Rousseau of french revolution fame, asserted that truth was whatever the majority believed, he was very egalitarian, and in a commercial culture such as ours, his common denominator formula goes double, big dollars back him up.

Musical artists are the beasts of  burden for the entertainment industry, creating authentic and heartfelt music that’s fed into the machine, ‘please listen to my demo.’ There rough edges and heartfelt emotion are peeled away, some big name act is found to turn it into platinum, and it’s in your head forever. Something wrong here, I can feel it. The public is being robbed, somehow duller and less attentive year by year, while the artists at the front end are just getting screwed, no kissing. People in the middle are getting rich, stupidly rich. Do they play an instrument, do they sing and dance, do they influence the entire culture, preset the mentality of the majority, and limit what can possibly be attained here? Some of that stuff, yes. They have their foot on the garden hose of free and direct expression, and they’re living off the backup.

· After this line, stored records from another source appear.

-- ==== Sys2Proof/Machine/Objects.lean ====
section
/-! DEFINITION. Sys2Proof/Machine/Objects.lean: objects and their OBJ ranges, placement units, and Deck's write buffer,
map images and durability (R330–R349, R372–R384). -/
namespace Sys2Proof.Machine

/-! ## Sizes -/

def granule : Nat := 4096
def ceilDiv (a b : Nat) : Nat := (a + b - 1) / b

/-- Granules of `n` rows of `b` bytes: whole rows to a granule, or two granules for a row above 4 KiB (R130, R211). -/
def rowGranules (b n : Nat) : Nat :=
  if n = 0 then 0 else if 4096 < b then n * ceilDiv b 4096 else ceilDiv n (4096 / b)

/-- SK1 rows of a granule (R212). -/
def sk1Rows (d : Nat) : Nat := 4096 / (d / 8 + 12)

/-- Stored size of one row (INDEX FORMAT 1 I8A, 2 BF16; TABLE also 3 I4A). -/
def formatBytes (format d : Nat) : Nat :=
  if format = 1 then 2 + d else if format = 2 then 2 * d else if format = 3 then 2 + d / 2 else 0

def tokBytes (t : Option Tok8) : Nat := match t with | some x => 64 + 128 * x.codes.length | none => 0

/-- Granules of SK1 rows: each stand of each segment begins a granule of its own (log entry 89). -/
def sk1Granules (d : Nat) (stands : List Nat) : Nat :=
  (stands.eraseDups.map (fun s => ceilDiv (stands.count s) (sk1Rows d))).sum

/-- Where a piece of `n` bytes that may not straddle a granule ends, when the bytes before it end at `pos` (R130). -/
def putPiece (n pos : Nat) : Nat := if pos % 4096 + n ≤ 4096 then pos + n else (pos / 4096 + 1) * 4096 + n

/-- Where a TOK8 record ends: its header, then whole tokens in each granule (R130). -/
def putTokRecord (pos : Nat) (t : Option Tok8) : Nat :=
  match t with
  | some x => x.codes.foldl (fun q _ => putPiece 128 q) (putPiece 64 pos)
  | none => pos

/-- Granules of TOK8 records laid one behind another. -/
def tokGranules (ts : List (Option Tok8)) : Nat := ceilDiv (ts.foldl putTokRecord 0) 4096

/-- Stored bytes of a block of `n` I4A rows: its rows in their granules and the block scale entry (R126, R619; log entry
89). -/
def i4Bytes (d n : Nat) : Nat := 4096 * rowGranules (2 + d / 2) n + 4

def standOf (c : Coll) (o : Nat) : Nat := ((c.recs.find? (fun r => r.ordinal = o)).map RowRec.stand).getD 0

def segRows (g : Segment) : List SeasonedRow := g.blocks.flatMap Block.rows

/-- SK1, green BF16 and green TOK8 bytes in HBM (R331, R619). -/
def Coll.fixedHbm (c : Coll) : Nat :=
  4096 * (sk1Granules c.dim (c.green.map (fun g => standOf c g.ordinal)) +
    rowGranules (2 * c.dim) c.green.length +
    tokGranules (c.green.map GreenRow.tok) +
    (c.segs.map (fun g => sk1Granules c.dim (g.blocks.flatMap (fun b => b.rows.map (fun _ => b.stand))))).sum)

/-- Raw bytes of the FORMAT rows, which stay in flash (R331). -/
def Coll.formatRaw (c : Coll) : Nat :=
  formatBytes c.format c.dim * ((c.segs.map (fun g => (segRows g).length)).sum)

/-- Stored frame bytes of a unit in flash: at most its raw size (R347), at least one byte. -/
def frameOf (id raw : Nat) : Nat :=
  let n := max 1 (Config.unitFrame id raw)
  if raw - raw / 16 < n then raw else n

/-! ## Units (R333–R337) -/

def sameUnit (p : Nat) (k : UnitKind) (u : PUnit) : Bool := u.part = p && u.kind = k
def findUnit (s : State) (p : Nat) (k : UnitKind) : Option PUnit := s.skidder.units.find? (sameUnit p k)
def onUnits (f : List PUnit → List PUnit) (s : State) : State :=
  { s with skidder := { s.skidder with units := f s.skidder.units } }
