/-- Exactly `n` bytes as Landing reads them. -/
def fitBytes (n : Nat) (bs : List Byte) : List Byte := bs.take n ++ zeros (n - bs.length)

/-! ## Mailboxes -/

/-- What a mailbox command's own rules answer. -/
structure MRes where
  st : State
  status : Nat := 0
  detail : Nat := 0
  async : Bool := false
  payload : List Byte := []

/-- A failure that leaves the state as it was (R109). -/
def MRes.fail (s : State) (e : Nat × Nat) : MRes := { st := s, status := e.1, detail := e.2 }

/-- Run `k` when no check fails. -/
def checked (s : State) (l : List (Bool × Nat × Nat)) (k : MRes) : MRes :=
  match firstFail l with
  | some e => .fail s e
  | none => k

/-- The bytes of a response (R70). -/
def replyBytes (r : Reply) : List Byte :=
  le 2 r.opcode ++ le 2 r.tag ++ le 1 r.partition ++ le 1 (if r.async then 3 else 1) ++ zeros 2 ++
    le 4 r.payload.length ++ le 4 r.seq.toNat ++ le 2 r.status ++ zeros 2 ++ le 4 r.detail ++ zeros 8 ++ r.payload

def sessionOf (s : State) (id : Nat) : Option Session := s.sessions.find? (fun x => x.id = id)

/-- Mailboxes that an identity's frames may name (R515). -/
def identityMailbox : Identity → Nat → Bool
  | .operator, m => m = 12 || m = 14 || m = 15
  | .meter, m => m = 14
  | .debug, m => m = 15
  | .tenantDebug _, m => m = 15
  | .setup, m => m = 12

/-- The identity a request came under, if it came by a session. -/
def requestIdentity (s : State) (r : MbxReq) : Option Identity :=
  match r.path with
  | .session id => (sessionOf s id).map Session.identity
  | _ => none

/-- Step 3 of R71 with R515, R516 and R523: the offset of DETAIL when the source may not send the command. -/
def notPermittedAt (s : State) (r : MbxReq) (op : Nat) (item : Option Nat) : Option Nat :=
  let byTable := ((carried op).map (fun c => !c.queue && c.fromMailbox r.mbx)).getD false
  if !byTable then some 0
  else if (op = Op.mtrCompose ∨ op = Op.mtrDecompose) ∧ (requestIdentity s r).isNone then some 0
  else
    match requestIdentity s r with
    | none => none
    | some .setup =>
      if op ≠ Op.secTallyChange then some 0
      else if r.length = 0 ∨ item ≠ some 3 then some 32 else none
    | some (.tenantDebug p) =>
      if op = Op.dbgTrace ∨ op = Op.dbgLoupe ∨ !identityMailbox (.tenantDebug p) r.mbx then some 0 else none
    | some i => if identityMailbox i r.mbx then none else some 0

/-- PARTITION is accepted by the mailbox and session (step 4 of R71; R523). -/
def partitionAccepted (s : State) (r : MbxReq) (op : Nat) : Bool :=
  let byMailbox :=
    if r.mbx < 12 then decide (r.partition = r.mbx)
    else if r.mbx = 13 then decide (r.partition = 14)
    else decide (r.partition < 12) || decide (r.partition = 14)
  let one := !(r.partition = 14 && (op = Op.partCreate || op = Op.partRelease))
  let own := match requestIdentity s r with
    | some (.tenantDebug p) => decide (r.partition = p)
    | _ => true
  byMailbox && one && own

/-- Steps 1 to 5 of R71, with DETAIL as R622 gives it. `step5` is the command's own length check. -/
def headerCheck (s : State) (r : MbxReq) (op : Nat) (item : Option Nat) (step5 : Option (Nat × Nat)) :
    Option (Nat × Nat) :=
  if 4096 < r.length then some (St.invalidLength, 8)
  else if (carried op).isNone then some (St.invalidOpcode, 0)
  else
    match notPermittedAt s r op item with
    | some d => some (St.notPermitted, d)
    | none => if partitionAccepted s r op then step5 else some (St.invalidPartition, 4)

/-- A command with fixed payload lengths (step 5 of R71). -/
def lengthIn (r : MbxReq) (ls : List Nat) : Option (Nat × Nat) :=
  if r.length ∈ ls then none else some (St.invalidLength, 8)

/-- R103, R565 and R99, in that order: the status that stops `op` for partition `p` before its own checks. -/
def gate (s : State) (op : Nat) (p : Option Nat) (byQueue : Bool) : Option Nat :=
  if s.power.needsReset && !runsAtNeedsReset op then some St.needsFullReset
  else if decide (s.power.level = 0) && !runsAtLevel0 op then some St.notReady
  else if decide (s.power.level = 1) && refusedAtLevel1 op then some St.notReady
  else
    match p with
    | none => none
    | some p =>
      match (part s p).state with
      | .active => none
      | .keysPending => if byQueue || !runsAtKeysPending op then some St.keysNotLoaded else none
      | .free => some St.wrongState
      | .releasing => some St.wrongState

/-- The function whose BAR0 exposes mailbox `m` (R66, R69). -/
def mailboxFn (m : Nat) : Nat := if m < 12 then 1 + m else 0

/-- Some function exposes the mailbox, so its MSI-X vector 0 tells of a response (R66, R69). -/
def onBar (m : Nat) : Bool := decide (m < 12) || decide (m = 14)

/-- Signal the next item on I3C when none is signalled, responses first (R82). -/
def signalI3c (s : State) : State :=
  if s.i3cSignalled.isSome then s
  else
    match s.i3cResponses with
    | b :: rest => emit (.i3cItem false) { s with i3cSignalled := some (false, b), i3cResponses := rest }
    | [] => drainHeld .sideband 1 s
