-- ==== Sys2Proof/Machine/Unicode.lean ====
section
/-! DEFINITION. Sys2Proof/Machine/Unicode.lean: the Unicode 15.1 character data that R296 names: the classes LETTER, DIGIT and
SPACE, and Normalization Form C. PRESUMED (log entry 36): the tables are the Unicode Character Database's. -/
namespace Sys2Proof.Machine

/-! ## Tables -/

def letterRanges0 : List (Nat × Nat) :=
  [(0x41, 0x5A), (0x61, 0x7A), (0xAA, 0xAA), (0xB5, 0xB5), (0xBA, 0xBA), (0xC0, 0xD6), (0xD8, 0xF6), (0xF8, 0x2C1),
   (0x2C6, 0x2D1), (0x2E0, 0x2E4), (0x2EC, 0x2EC), (0x2EE, 0x2EE), (0x300, 0x374), (0x376, 0x377), (0x37A, 0x37D),
   (0x37F, 0x37F), (0x386, 0x386), (0x388, 0x38A), (0x38C, 0x38C), (0x38E, 0x3A1), (0x3A3, 0x3F5), (0x3F7, 0x481),
   (0x483, 0x52F), (0x531, 0x556), (0x559, 0x559), (0x560, 0x588), (0x591, 0x5BD), (0x5BF, 0x5BF), (0x5C1, 0x5C2),
   (0x5C4, 0x5C5), (0x5C7, 0x5C7), (0x5D0, 0x5EA), (0x5EF, 0x5F2), (0x610, 0x61A), (0x620, 0x65F), (0x66E, 0x6D3),
   (0x6D5, 0x6DC), (0x6DF, 0x6E8), (0x6EA, 0x6EF), (0x6FA, 0x6FC), (0x6FF, 0x6FF), (0x710, 0x74A), (0x74D, 0x7B1),
   (0x7CA, 0x7F5), (0x7FA, 0x7FA), (0x7FD, 0x7FD), (0x800, 0x82D), (0x840, 0x85B), (0x860, 0x86A), (0x870, 0x887),
   (0x889, 0x88E), (0x898, 0x8E1), (0x8E3, 0x963), (0x971, 0x983), (0x985, 0x98C), (0x98F, 0x990), (0x993, 0x9A8),
   (0x9AA, 0x9B0), (0x9B2, 0x9B2), (0x9B6, 0x9B9), (0x9BC, 0x9C4), (0x9C7, 0x9C8), (0x9CB, 0x9CE), (0x9D7, 0x9D7),
   (0x9DC, 0x9DD), (0x9DF, 0x9E3), (0x9F0, 0x9F1), (0x9FC, 0x9FC), (0x9FE, 0x9FE), (0xA01, 0xA03), (0xA05, 0xA0A),
   (0xA0F, 0xA10), (0xA13, 0xA28), (0xA2A, 0xA30), (0xA32, 0xA33), (0xA35, 0xA36), (0xA38, 0xA39), (0xA3C, 0xA3C),
   (0xA3E, 0xA42), (0xA47, 0xA48)]

def letterRanges1 : List (Nat × Nat) :=
  [(0xA4B, 0xA4D), (0xA51, 0xA51), (0xA59, 0xA5C), (0xA5E, 0xA5E), (0xA70, 0xA75), (0xA81, 0xA83), (0xA85, 0xA8D),
   (0xA8F, 0xA91), (0xA93, 0xAA8), (0xAAA, 0xAB0), (0xAB2, 0xAB3), (0xAB5, 0xAB9), (0xABC, 0xAC5), (0xAC7, 0xAC9),
   (0xACB, 0xACD), (0xAD0, 0xAD0), (0xAE0, 0xAE3), (0xAF9, 0xAFF), (0xB01, 0xB03), (0xB05, 0xB0C), (0xB0F, 0xB10),
   (0xB13, 0xB28), (0xB2A, 0xB30), (0xB32, 0xB33), (0xB35, 0xB39), (0xB3C, 0xB44), (0xB47, 0xB48), (0xB4B, 0xB4D),
   (0xB55, 0xB57), (0xB5C, 0xB5D), (0xB5F, 0xB63), (0xB71, 0xB71), (0xB82, 0xB83), (0xB85, 0xB8A), (0xB8E, 0xB90),
   (0xB92, 0xB95), (0xB99, 0xB9A), (0xB9C, 0xB9C), (0xB9E, 0xB9F), (0xBA3, 0xBA4), (0xBA8, 0xBAA), (0xBAE, 0xBB9),
   (0xBBE, 0xBC2), (0xBC6, 0xBC8), (0xBCA, 0xBCD), (0xBD0, 0xBD0), (0xBD7, 0xBD7), (0xC00, 0xC0C), (0xC0E, 0xC10),
   (0xC12, 0xC28), (0xC2A, 0xC39), (0xC3C, 0xC44), (0xC46, 0xC48), (0xC4A, 0xC4D), (0xC55, 0xC56), (0xC58, 0xC5A),
   (0xC5D, 0xC5D), (0xC60, 0xC63), (0xC80, 0xC83), (0xC85, 0xC8C), (0xC8E, 0xC90), (0xC92, 0xCA8), (0xCAA, 0xCB3),
   (0xCB5, 0xCB9), (0xCBC, 0xCC4), (0xCC6, 0xCC8), (0xCCA, 0xCCD), (0xCD5, 0xCD6), (0xCDD, 0xCDE), (0xCE0, 0xCE3),
   (0xCF1, 0xCF3), (0xD00, 0xD0C), (0xD0E, 0xD10), (0xD12, 0xD44), (0xD46, 0xD48), (0xD4A, 0xD4E), (0xD54, 0xD57),
   (0xD5F, 0xD63), (0xD7A, 0xD7F), (0xD81, 0xD83)]

def letterRanges2 : List (Nat × Nat) :=
  [(0xD85, 0xD96), (0xD9A, 0xDB1), (0xDB3, 0xDBB), (0xDBD, 0xDBD), (0xDC0, 0xDC6), (0xDCA, 0xDCA), (0xDCF, 0xDD4),
   (0xDD6, 0xDD6), (0xDD8, 0xDDF), (0xDF2, 0xDF3), (0xE01, 0xE3A), (0xE40, 0xE4E), (0xE81, 0xE82), (0xE84, 0xE84),
   (0xE86, 0xE8A), (0xE8C, 0xEA3), (0xEA5, 0xEA5), (0xEA7, 0xEBD), (0xEC0, 0xEC4), (0xEC6, 0xEC6), (0xEC8, 0xECE),
   (0xEDC, 0xEDF), (0xF00, 0xF00), (0xF18, 0xF19), (0xF35, 0xF35), (0xF37, 0xF37), (0xF39, 0xF39), (0xF3E, 0xF47),
   (0xF49, 0xF6C), (0xF71, 0xF84), (0xF86, 0xF97), (0xF99, 0xFBC), (0xFC6, 0xFC6), (0x1000, 0x103F), (0x1050, 0x108F),
   (0x109A, 0x109D), (0x10A0, 0x10C5), (0x10C7, 0x10C7), (0x10CD, 0x10CD), (0x10D0, 0x10FA), (0x10FC, 0x1248),
   (0x124A, 0x124D), (0x1250, 0x1256), (0x1258, 0x1258), (0x125A, 0x125D), (0x1260, 0x1288), (0x128A, 0x128D),
   (0x1290, 0x12B0), (0x12B2, 0x12B5), (0x12B8, 0x12BE), (0x12C0, 0x12C0), (0x12C2, 0x12C5), (0x12C8, 0x12D6),
   (0x12D8, 0x1310), (0x1312, 0x1315), (0x1318, 0x135A), (0x135D, 0x135F), (0x1380, 0x138F), (0x13A0, 0x13F5),
   (0x13F8, 0x13FD), (0x1401, 0x166C), (0x166F, 0x167F), (0x1681, 0x169A), (0x16A0, 0x16EA), (0x16F1, 0x16F8),
   (0x1700, 0x1715), (0x171F, 0x1734), (0x1740, 0x1753), (0x1760, 0x176C), (0x176E, 0x1770), (0x1772, 0x1773),
   (0x1780, 0x17D3), (0x17D7, 0x17D7), (0x17DC, 0x17DD), (0x180B, 0x180D), (0x180F, 0x180F), (0x1820, 0x1878),
   (0x1880, 0x18AA), (0x18B0, 0x18F5), (0x1900, 0x191E)]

Being commercial is, after all, the way we all got here, but capitalism loves bottlenecks, and a drought or a blight is always good for someone. Sly operators go right out and create them, or at least their illusion, and are much respected in the business world, the ‘any industry will do’ mass manipulators. When they insinuate themselves into perfectly legitimate commercial exchange, they limit supply and monopolize distribution through branding and big-budget advertising, value-adding themselves and their expensive tastes to the price the customer pays. Given an item of exchange that’s essentially an intangible, say like art, these talented manipulators of fellow souls have the opportunity to fly. With nothing really going for them but a conjured perception of rarity, and the nodding, smiling affirmation that everyone else wants it too, they navigate in rarified air. In a world where making money is the game, these suave hustlers occupy the top rung.

Fake auctions and outrageous bidding are just the front for a whole industry of pretence and bluff, all based on the false narrative of modern art with its exclusive stable of super-stars. I wouldn’t disparage the work of any artist who accomplishes anything in their own studio, whether anyone else likes it or not, but leaping for a passing bandwagon isn’t really a free ride, doesn’t go anywhere. Philosophically old Jackson Pollock might have a few points, mostly goofy, but looking at his art makes me want to drink, heavily, and I don’t drink. I long ago let go of the notion that believing in his transcendent insight was the price I had to pay to participate, and to any who ask, feels like a new suit of clothes.

By ignoring what isn’t there, it becomes possible to see what is, and this makes looking at art so much easier. An infinite spectrum of art presents itself, as broad and as deep as you need to go, and some of it is available right around where you live. Give up your preconceived, preprogramed boundaries and just look at all of it until, one day, you feel a resonance, it’s only semi-conscious and indirect, like a little magnetic pulse you can’t explain. Hope it’s not too expensive.